I’m not going to tell you what to do, but I’ll give you an example of what a B2B tech company I helped was facing.
When I audited their marketing operations I saw a number of areas where there was a big disconnect between the marketing investment and the marketing outcome.
If you think of their marketing operations as a machine that you pour money into, then turn a crank, and business benefits come out the other side, the first part was definitely working.
They were making investments in all the right places.
The trouble is they weren’t turning the crank.
They weren’t putting in the work to figure out what was working, what wasn’t, and what should be done about it.
A lot of this came down to them trusting their agencies to connect the dots from investment to return.

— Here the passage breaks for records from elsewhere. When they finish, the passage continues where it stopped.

/-- AIRFLOW_SECOND (R406, R408–R411), once per second: T2m in 1/16 °C and the mean frame power. DEDUCED (log 109). -/
def execAirflowSecond (t2m16 : Int) (powerMw : Nat) (s : State) : Host.Outcome State Fault Refusal :=
  whenAon s fun s =>
    let d := s.therm.duty.toNat
    let v := theta1s s t2m16 powerMw
    let norm := v.map (fun x => x * (dutyFactor d : Int) / 65536)
    let steep := match heating s with | some x => decide (64 < x) || decide (x < -64) | none => false
    let s := modTherm s (fun t => { t with
      theta1 := ((v, d) :: t.theta1).take 11, thetaN := (norm :: t.thetaN).take 600,
      rampExc := if steep then t.rampExc + 1 else t.rampExc })
    match s.therm.lost with
    | none => (match thetaJump s.therm.theta1 with | some b => loseAir s (.theta b) | none => s)
    | some (.theta b) =>
      let fine := match v with | some x => decide (10 * x ≤ 11 * b) | none => false
      modTherm s (fun t => { t with lostFine := if fine then some (t.lostFine.getD s.time) else none })
    | some .tach => s

/-- The 10-minute mean of θ_norm, rounded down. DEDUCED (log 109). -/
def thetaMean (s : State) : Option Int :=
  let l := s.therm.thetaN.filterMap id
  if l.length < 60 then none else some (l.foldl (· + ·) 0 / l.length)

/-- C_air for a mean, and the state after a free value was taken where the manual states none (a sum of resistances not above zero).
DEDUCED (log 109). -/
def airCap (s : State) (m : Int) : Nat × State :=
  let r := m + Config.thetaJs.toNat
  if r ≤ 0 then let f := takeFree s; (f.1.toNat % 2048, f.2)
  else (max 250 ((1520 - inletOf s) * 625 / r).toNat, s)

/-- The degraded state (R407). -/
def degrade (s : State) (m : Int) : State :=
  let base : Int := bits (reg s 0x700108) 15 0
  if base = 0 then modTherm s (fun t => { t with degraded := false })
  else if s.therm.degraded = false ∧ 125 * base < 100 * m then
    raise (modTherm s (fun t => { t with degraded := true })) { kind := kAirDegraded, unit := uDevice }
  else if 100 * m ≤ 115 * base then modTherm s (fun t => { t with degraded := false })
  else s

/-- AIRFLOW_CAP_UPDATE (R407), every 10 s. -/
def execAirflowCapUpdate (s : State) : Host.Outcome State Fault Refusal :=
  whenAon s fun s =>
    match thetaMean s with
    | none => noteCap (modTherm s (fun t => { t with capAir := none }))
    | some m =>
      let a := airCap s m
      let cur := s.therm.capAir.getD (capCeiling s.variant)
      let s := if a.1 < cur ∨ cur + 10 ≤ a.1 then modTherm a.2 (fun t => { t with capAir := some a.1 }) else a.2
      noteCap (degrade s m)

/-- AIRFLOW_LOST_EXIT (R409): 10 s fine. -/
def execAirflowLostExit (s : State) : Host.Outcome State Fault Refusal :=
  whenAon s fun s =>
    match s.therm.lost, s.therm.lostFine with
    | some _, some t =>
      if msTicks 10000 ≤ since s t then
        noteCap { modTherm s (fun t => { t with lost := none, lostFine := none }) with power := { s.power with bucket := 0 } }
      else s
    | _, _ => s

/-! The margin review (R414–R416) -/

/-- Ticks in 24 h. -/
abbrev dayTicks : Nat := 2160000000000
/-- Frames in 720 h. -/
abbrev reviewFrames : Nat := 2592000000

/-- Twice the median of the last 24 h of a monitor's normalised periods, as far as it exceeds twice the fused baseline (R415). -/
def excess (s : State) (m : Nat) : Int :=
  match median2 (((tget [] s.therm.monHist m).filter (fun x => decide (since s x.1 ≤ dayTicks))).map (fun x => (x.2.toNat : Int))) with
  | some v => v - 2 * Config.baseline m
  | none => 0

/-- The slowdown of monitor m, in 0.01 %, rounded down. -/
def slowdown (s : State) (m : Nat) : Int := excess s m * 5000 / Config.baseline m

/-- The guard that the slowdown of monitor m needs, in steps of 5 mV. DEDUCED (log 110). -/
def guardFor (s : State) (m : Nat) : Nat :=
  if 0 < excess s m then ceilDiv (10 * Config.kv * (excess s m).toNat) (Config.baseline m) + 1 else 0

/-- A guard after a review: its new value, whether the bin drops, whether the margin is exhausted. DEDUCED (log 110). -/
def guardStep (bin : Bool) (old : BitVec 4) (need : Nat) : BitVec 4 × Bool × Bool :=
  if need ≤ 10 then (if old.toNat < need then BitVec.ofNat 4 need else old, false, false)
  else if bin then (old, false, true) else (10, true, false)

/-- The monitors of the domains: clusters 0–31, slice, Hem. -/
def domainMonitors (k : Nat) : List Nat :=
  if k < 32 then [k, 32 + k / 2] else if k = 32 then upFrom 32 24 else upFrom 56 8

/-- The guard of a domain. -/
def guardOf (t : Therm) (k : Nat) : BitVec 4 := if k < 32 then tget 0 t.guard k else if k = 32 then t.sliceGuard else t.hemGuard
/-- Sets the guard of a domain. -/
def setGuard (t : Therm) (k : Nat) (v : BitVec 4) : Therm :=
  if k < 32 then { t with guard := tset 0 t.guard k v } else if k = 32 then { t with sliceGuard := v } else { t with hemGuard := v }

/-- Sensor flags at a review (R399). -/
def reviewSensor (s : State) (i : Nat) : State :=
  let x := sensorAt s i
  if x.faulty then s
  else if x.flagged then
    let s := modSensor s i (fun y => { y with reviews := y.reviews + 1 })
    if x.reviews = 2 then faultySensor s i else s
  else modSensor s i (fun y => { y with reviews := 0 })

/-- A margin review; a pack test falls due at it (R423). DEDUCED (log 110). -/
def review (s : State) : State :=
  let s := { s with hup := { s.hup with testDue := some s.time } }
  let slow := (upFrom 0 64).map (fun m => if m < 32 ∧ clusterOn s.variant m = false then (0 : Int) else slowdown s m)
  let need := fun (k : Nat) => largest ((domainMonitors k).map (guardFor s))
  let doms := (enabledClusters s) ++ [32, 33]
  let steps := doms.map (fun k => (k, guardStep s.therm.bin (guardOf s.therm k) (need k)))
  let drop := steps.any (fun x => x.2.2.1)
  let gone := steps.any (fun x => x.2.2.2)
  let s := modTherm s (fun t => steps.foldl (fun t x => setGuard t x.1 x.2.1) { t with
    monS := (slow.zipIdx).foldl (fun l x => tset 0 l x.2 (BitVec.ofInt 16 x.1)) t.monS,
    dropPending := t.dropPending || drop, exhausted := t.exhausted || gone,
    powered := 0, reviewing := none, reviewNo := t.reviewNo + 1, reviews := if t.reviews = 65535 then t.reviews else t.reviews + 1 })
  let s := [2, 3, 4].foldl (fun s a => avsWant s a (railWant s a)) s
  let s := ((upFrom 0 352).filter (fun i => clusterOn s.variant (sensorCluster i))).foldl reviewSensor s
  let s := if drop then raise s { kind := kBinReduced, unit := uDevice } else s
  let s := if gone then raise s { kind := kMarginExhausted, unit := uDevice } else s
  raise s { kind := kMarginReview, unit := uDevice, detail := (BitVec.ofInt 32 ((hottest slow).getD 0)).toNat }

/-- MARGIN_REVIEW (R415, R416): when 720 h of powered time are over, or review_now has asked for it. DEDUCED (log 110). -/
def execMarginReview (s : State) : Host.Outcome State Fault Refusal :=
  whenAon s fun s => if s.therm.reviewing.isSome = true ∨ reviewFrames ≤ s.therm.powered then review s else s

/-- A write of LEHR_AGE_CTL (R415, R417). -/
def ageCtl (s : State) (v : W32) : Byte × State :=
  if v &&& 0xFFFFFFFE ≠ 0 then (eReserved, s)
  else if !bitAt v 0 then (ok, s)
  else if s.therm.reviewing.isSome then (eState, s)
  else (ok, modTherm s (fun t => { t with reviewing := some s.time }))

/-- REVIEW_NOW: a write of LEHR_AGE_CTL. DEDUCED (log 110). -/
def execReviewNow (a : Access) (v : W32) (s : State) : Host.Outcome State Fault Refusal :=
  whenAon s fun s => setupWrite s a 0x700174 (fun s => ageCtl s v)

end Sys2Proof.Machine
end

And the agencies were letting them down.
One area where there was no clear indication of what was and wasn’t working was in lead generation.
They had spent a lot of money and generated a lot of leads.
And that’s as far as the agencies had managed to connect the dots.
You wanted leads, you got leads, our job is done… Not quite.
I looked in their CRM and we found over 1000 high quality senior leads who fit their ideal customer profile (ICP).
These 1000 ICP leads had been in the database for about a year, and all of them had completely disengaged from my client for at least 6 months.
How’s this possible? How can 1000 real, qualified, targeted leads suddenly disengage from a company that they had previously been engaged with? I go into it in more detail at this link, but the summary is: leads binge, then disengage. It’s normal.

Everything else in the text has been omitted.